Direktur SSI Ikrama Masloman mengatakan ruang diskusi mengenai isu tersebut didominasi media sosial dengan porsi 90,6 persen, sedangkan media online menyumbang 9,4 persen.
Dari sisi sikap publik, kelompok yang mendukung mencapai 43,6 persen, sementara kelompok kontra berada di angka 18 persen. Sisanya merupakan percakapan bernada netral.
Blusukan Jokowi Jadi Pemicu Perbincangan
Menurut Ikrama, meningkatnya percakapan publik dipicu pernyataan Jokowi dalam Rakernas PSI di Makassar serta informasi mengenai rencana safari politik yang disampaikan sejumlah tokoh PSI dan relawan Projo.
Perhatian publik semakin besar setelah muncul agenda blusukan yang dijadwalkan berlangsung pada 26-28 Juni 2026 di Lampung, Nusa Tenggara Timur (NTT), dan Jawa Barat, khususnya Cirebon.
Agenda tersebut disebut sebagai titik awal kunjungan ke 38 provinsi di Indonesia, sehingga memunculkan beragam spekulasi mengenai tujuan politik di balik langkah tersebut.
Sentimen Positif Dominan
SSI mencatat sentimen positif publik paling banyak muncul pada aspek personalitas dan gaya kepemimpinan Jokowi. Kata kunci seperti "blusukan", "keliling daerah", dan "kepemimpinan" memperoleh tingkat sentimen positif di atas 70 persen.

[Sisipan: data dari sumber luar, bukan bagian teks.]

-- ==== Sys2Proof/Laws/Quantizer.lean ====
section
/-! SUPPORT. The quantizer's fields and colours as numbers (41_quantizer.md). -/

namespace Sys2Proof.Machine

/-! ### Colour words -/

theorem wordOfColor_toNat (c : Color) :
    (wordOfColor c).toNat = c.r.toNat * 65536 + c.g.toNat * 256 + c.b.toNat := by
  rw [wordOfColor, BitVec.toNat_append, ← Nat.shiftLeft_add_eq_or_of_lt c.b.isLt, BitVec.toNat_append,
    ← Nat.shiftLeft_add_eq_or_of_lt c.g.isLt]
  simp only [Nat.shiftLeft_eq]
  omega

theorem colorOfWord_r (w : BitVec 24) : (colorOfWord w).r.toNat = w.toNat / 65536 := by
  have := w.isLt
  simp only [colorOfWord, BitVec.extractLsb'_toNat, Nat.shiftRight_eq_div_pow]
  omega

theorem colorOfWord_g (w : BitVec 24) : (colorOfWord w).g.toNat = w.toNat / 256 % 256 := by
  simp only [colorOfWord, BitVec.extractLsb'_toNat, Nat.shiftRight_eq_div_pow]

theorem colorOfWord_b (w : BitVec 24) : (colorOfWord w).b.toNat = w.toNat % 256 := by
  simp only [colorOfWord, BitVec.extractLsb'_toNat, Nat.shiftRight_eq_div_pow]
  omega

/-- A Color read back from its word. -/
@[simp] theorem colorOfWord_wordOfColor (c : Color) : colorOfWord (wordOfColor c) = c := by
  obtain ⟨r, g, b⟩ := c
  have hr := r.isLt
  have hg := g.isLt
  have hb := b.isLt
  have h := wordOfColor_toNat ⟨r, g, b⟩
  simp only at h
  have h1 := colorOfWord_r (wordOfColor ⟨r, g, b⟩)
  have h2 := colorOfWord_g (wordOfColor ⟨r, g, b⟩)
  have h3 := colorOfWord_b (wordOfColor ⟨r, g, b⟩)
  rw [h] at h1 h2 h3
  cases hc : colorOfWord (wordOfColor ⟨r, g, b⟩) with
  | mk r' g' b' =>
    rw [hc] at h1 h2 h3
    simp only at h1 h2 h3
    rw [Color.mk.injEq]
    exact ⟨BitVec.eq_of_toNat_eq (by omega), BitVec.eq_of_toNat_eq (by omega), BitVec.eq_of_toNat_eq (by omega)⟩

/-! ### Quantized values -/

theorem quantize7_toNat (c : Color) :
    (quantize7 c).toNat = c.r.toNat / 32 * 16 + c.g.toNat / 64 * 4 + c.b.toNat / 64 := by
  have hr := c.r.isLt
  have hg := c.g.isLt
  have hb := c.b.isLt
  simp only [quantize7, join7_toNat, BitVec.extractLsb'_toNat, Nat.shiftRight_eq_div_pow]
  norm_num
  omega

theorem quantize15_toNat (c : Color) :
    (quantize15 c).toNat = c.r.toNat / 8 * 1024 + c.g.toNat / 8 * 32 + c.b.toNat / 8 := by
  have hr := c.r.isLt
  have hg := c.g.isLt
  have hb := c.b.isLt
  simp only [quantize15, join15_toNat, BitVec.extractLsb'_toNat, Nat.shiftRight_eq_div_pow]
  norm_num
  omega

theorem dequantize7_r (v : BitVec 7) : (dequantize7 v).r.toNat = v.toNat / 16 * 32 + 16 := by
  have := v.isLt
  simp only [dequantize7, bias7, BitVec.toNat_add, BitVec.toNat_shiftLeft, BitVec.toNat_setWidth,
    BitVec.extractLsb'_toNat, Nat.shiftRight_eq_div_pow, Nat.shiftLeft_eq, BitVec.toNat_ofNat]
  omega

theorem dequantize7_g (v : BitVec 7) : (dequantize7 v).g.toNat = v.toNat / 4 % 4 * 64 + 16 := by
  simp only [dequantize7, bias7, BitVec.toNat_add, BitVec.toNat_shiftLeft, BitVec.toNat_setWidth,
    BitVec.extractLsb'_toNat, Nat.shiftRight_eq_div_pow, Nat.shiftLeft_eq, BitVec.toNat_ofNat]
  omega

theorem dequantize7_b (v : BitVec 7) : (dequantize7 v).b.toNat = v.toNat % 4 * 64 + 16 := by
  simp only [dequantize7, bias7, BitVec.toNat_add, BitVec.toNat_shiftLeft, BitVec.toNat_setWidth,
    BitVec.extractLsb'_toNat, Nat.shiftRight_eq_div_pow, Nat.shiftLeft_eq, BitVec.toNat_ofNat]
  omega

theorem dequantize15_r (v : BitVec 15) : (dequantize15 v).r.toNat = v.toNat / 1024 * 8 + 4 := by
  have := v.isLt
  simp only [dequantize15, bias15, BitVec.toNat_add, BitVec.toNat_shiftLeft, BitVec.toNat_setWidth,
    BitVec.extractLsb'_toNat, Nat.shiftRight_eq_div_pow, Nat.shiftLeft_eq, BitVec.toNat_ofNat]
  omega

theorem dequantize15_g (v : BitVec 15) : (dequantize15 v).g.toNat = v.toNat / 32 % 32 * 8 + 4 := by
  simp only [dequantize15, bias15, BitVec.toNat_add, BitVec.toNat_shiftLeft, BitVec.toNat_setWidth,
    BitVec.extractLsb'_toNat, Nat.shiftRight_eq_div_pow, Nat.shiftLeft_eq, BitVec.toNat_ofNat]
  omega

theorem dequantize15_b (v : BitVec 15) : (dequantize15 v).b.toNat = v.toNat % 32 * 8 + 4 := by
  simp only [dequantize15, bias15, BitVec.toNat_add, BitVec.toNat_shiftLeft, BitVec.toNat_setWidth,
    BitVec.extractLsb'_toNat, Nat.shiftRight_eq_div_pow, Nat.shiftLeft_eq, BitVec.toNat_ofNat]
  omega

end Sys2Proof.Machine
end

Citra positif juga diperkuat oleh sejumlah momentum lain, seperti kehadiran Jokowi saat menyaksikan langsung pertandingan AFF U-19 untuk mendukung Timnas Indonesia, munculnya tagar #PriaSoloItu di media sosial, serta kampanye PSI yang beririsan dengan perayaan ulang tahun Jokowi pada 21 Juni.
Kritik dari PDIP dan Isu Lama Kembali Muncul
Di sisi lain, sentimen negatif tercatat meningkat pada awal Juni 2026. Kritik terutama muncul dari isu hubungan Jokowi dengan PDIP.
Sebagian tokoh menilai langkah politik Jokowi berpotensi memunculkan fenomena "matahari kembar" yang dapat memengaruhi stabilitas pemerintahan.
Selain itu, isu lama terkait polemik ijazah dan pengaitan nama Jokowi dengan sejumlah kasus hukum kembali muncul dalam percakapan digital.
SSI mencatat citra positif Jokowi tersebar dalam berbagai segmen pembahasan, mulai dari infrastruktur, kebijakan publik, bantuan sosial hingga olahraga. Sementara sentimen negatif terkonsentrasi pada isu politik dan pemilu, etika dan skandal, serta hukum dan kriminal.
Penelitian ini menggunakan metode keyword-based crawling pada platform X, Facebook, Instagram, YouTube, TikTok, dan media online. SSI menegaskan hasil tersebut merupakan potret dinamika opini publik di ruang digital, bukan survei elektoral yang merepresentasikan keseluruhan masyarakat.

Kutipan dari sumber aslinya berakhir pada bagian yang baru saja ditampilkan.